Let $D=\frac{d}{dx}$ be the derivative operator. Is it possible to find an operator (or a function) $A(x)$ such that:
\begin{equation}
e^{A(x)} D^n e^{-A(x)}=D^n+x
\end{equation}
For instance, for $n=1$, it is straightforward to show that
\begin{equation}
e^{-\frac{x^2}{2}} D e^{\frac{x^2}{2}}=D+x
\end{equation}
I have tried to use the following formula (a variation of BCH formulae):
\begin{equation}
e^{A(x)} D^n e^{-A(x)}=D^n+[A(x),D^n]+\frac{1}{2}[A(x),[A(x),D^n]]+…
\end{equation}
I understand that, to obtain the right hand side of the first equation, $[A(x),D^n]=x$ and $[A(x),[A(x),D^n]]=0$. However, I failed to proceed further.
Edit: It is proven below that $A(x)$ cannot be a pure function. Therefore, the question is now concerned about the possibility of an operator. I am particularly interested in an operator of the form of $A(x)=a(x)D$.
Best Answer
I am not super versed in operator theory but for an elementary argument on why there is no solution for $n = 2$:
Suppose $e^{-A}D^2e^{A} = D^2 + x$. Then for any twice differentiable $f$, we would have $$\begin{split} xf + f'' & = (D^2 + x)f \\ & = (e^{-A}D^2e^{A})f \\ & = e^{-A}D(A'e^Af + e^Af') \\ & = e^{-A}((A''+(A')^2)e^Af + 2A'e^Af' + e^Af'') \\ & = (A''+(A')^2)f + 2A'f' + f'' \end{split}$$ so taking $f(x) = 1$ means that $A''(x) + A'(x)^2 = x$. But if this were true then taking $f(x) = x$ we would also have that $A'(x) = 0$, so $A$ is constant, a contradiction.

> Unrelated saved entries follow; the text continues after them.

-- ==== Sys2Proof/Machine/Operands.lean ====
section
/-! DEFINITION. The operands of the commands: the registers and buffers of 10_state.md R53, read implicitly
(30_encoding.md R93), the language resolution (40_wordlist_rom.md R110) and the tokens (R117). -/

namespace Sys2Proof.Machine

/-- `pack(code)`: the packed language code, first byte in bits 7:0, missing bytes zero (30_encoding.md R96). A string of
more than four bytes has no packed form there; of such a string this takes the first four bytes (DESIGN CHOICE,
assumption log 20). -/
def packCode (code : Bytes) : Word :=
  code[3]?.getD 0 ++ code[2]?.getD 0 ++ code[1]?.getD 0 ++ code[0]?.getD 0

/-- LANG_TAB[l] (10_state.md R35): the packed code for `l < NLANG`, 0 above. -/
def langTabWord (l : Nat) : Word := (Config.langCodes[l]?.map packCode).getD 0

/-- The language id whose packed code is `x`, if there is one (40_wordlist_rom.md R110). -/
def matchLang (x : Word) : Option LangId :=
  [0, 1, 2, 3, 4, 5, 6].find? (fun l : LangId => langTabWord l.val == x)

/-- `resolve(x).LID`: the matching language, else English (40_wordlist_rom.md R110). -/
def resolveLid (x : Word) : LangId := (matchLang x).getD 0

/-- `resolve(x).MATCH` (40_wordlist_rom.md R110). -/
def resolveMatch (x : Word) : Bool := (matchLang x).isSome

/-- The language a command uses: LANG at its accept step (40_wordlist_rom.md R111). -/
def lid (s : State) : LangId := resolveLid s.lang

/-- ENT[0..L-1] with L = ENT_LEN (10_state.md R43). -/
def entropy (s : State) : Bytes := s.ent.toList.take s.entLen.toNat

/-- MNEM[0..MNEM_LEN-1] (10_state.md R47). -/
def mnemonic (s : State) : Bytes := s.mnem.toList.take s.mnemLen.toNat

/-- PASS[0..PASS_LEN-1] (10_state.md R46). -/
def passphrase (s : State) : Bytes := s.pass.toList.take s.passLen.toNat

/-- IDX[0..WORD_CNT-1] as numbers (10_state.md R44). -/
def indices (s : State) : List Nat := (s.idx.toList.take s.wordCnt.toNat).map BitVec.toNat

/-- The smallest position of an index of 2048 or more (60_exceptions.md R211, BadIndex). -/
def firstBadIndex (xs : List Nat) : Option Nat := xs.findIdx? (fun x => decide (Config.nWords ≤ x))

/-- `b` is one of the six bytes of WS (00_scope.md R7). -/
def isWs (b : Byte) : Bool := Config.ws.contains b

/-- `tokens(X)` of the rest of a string, with `cur` the token being read, empty between tokens
(40_wordlist_rom.md R117). -/
def tokensFrom (cur : Bytes) : Bytes → List Bytes
  | [] => if cur = [] then [] else [cur]
  | b :: rest =>
    if isWs b then
      if cur = [] then tokensFrom [] rest else cur :: tokensFrom [] rest
    else tokensFrom (cur ++ [b]) rest

/-- `tokens(X)`: the maximal runs of bytes outside WS, in order (40_wordlist_rom.md R117). -/
def tokens (x : Bytes) : List Bytes := tokensFrom [] x

/-- `P`: the mnemonic string as it stands (44_seed.md R180). -/
def password (s : State) : Bytes := mnemonic s

/-- `S`: the bytes of "mnemonic" and then the passphrase (44_seed.md R181). -/
def salt (s : State) : Bytes := Config.saltPrefix ++ passphrase s

/-- `M1`: the salt and then the block counter (44_seed.md R182). -/
def firstMessage (s : State) : Bytes := salt s ++ Config.blockCounter

end Sys2Proof.Machine
end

It's not hard to see from this strategy that if we want to solve $e^{-A}D^2e^{A} = D^2 + gD + h$ for some functions $g,h$ of $x$, then it is a requirement that $4h = 2g' + g^2$, and if this is so then $A$ is the integral of $g/2$. So for example if you wanted $h$ to be zero, you would need $g' = -g^2/2 \implies g(x) = \frac{2}{C + x}$ for some $C$. Thus $e^{-A}D^2e^{A} = D^2 + \frac{2}{1+x}D$ has the solution $A(x) = \ln(1+x)$. And if you want $g$ to be zero like in your problem then $h$ must be zero as well, so $e^{-A}D^2e^{A} = D^2 + h$ has no solution for any nonzero function $h$.
Edit: Again I don't know an argument for general operators, but operators of the form $A(x) = a(x)D$ definitely do not have a solution since they are always composition operators of the form $e^Af(x) = f(g(x))$ for some function $g$ (see here). So any operator of this form maps the constant $f(x) \equiv 1$ to itself, which violates $e^{-A}D^2e^{A} = D^2 + x$ since then the left hand side would take $f$ to $0$ but the right hand side would take $f$ to $x$.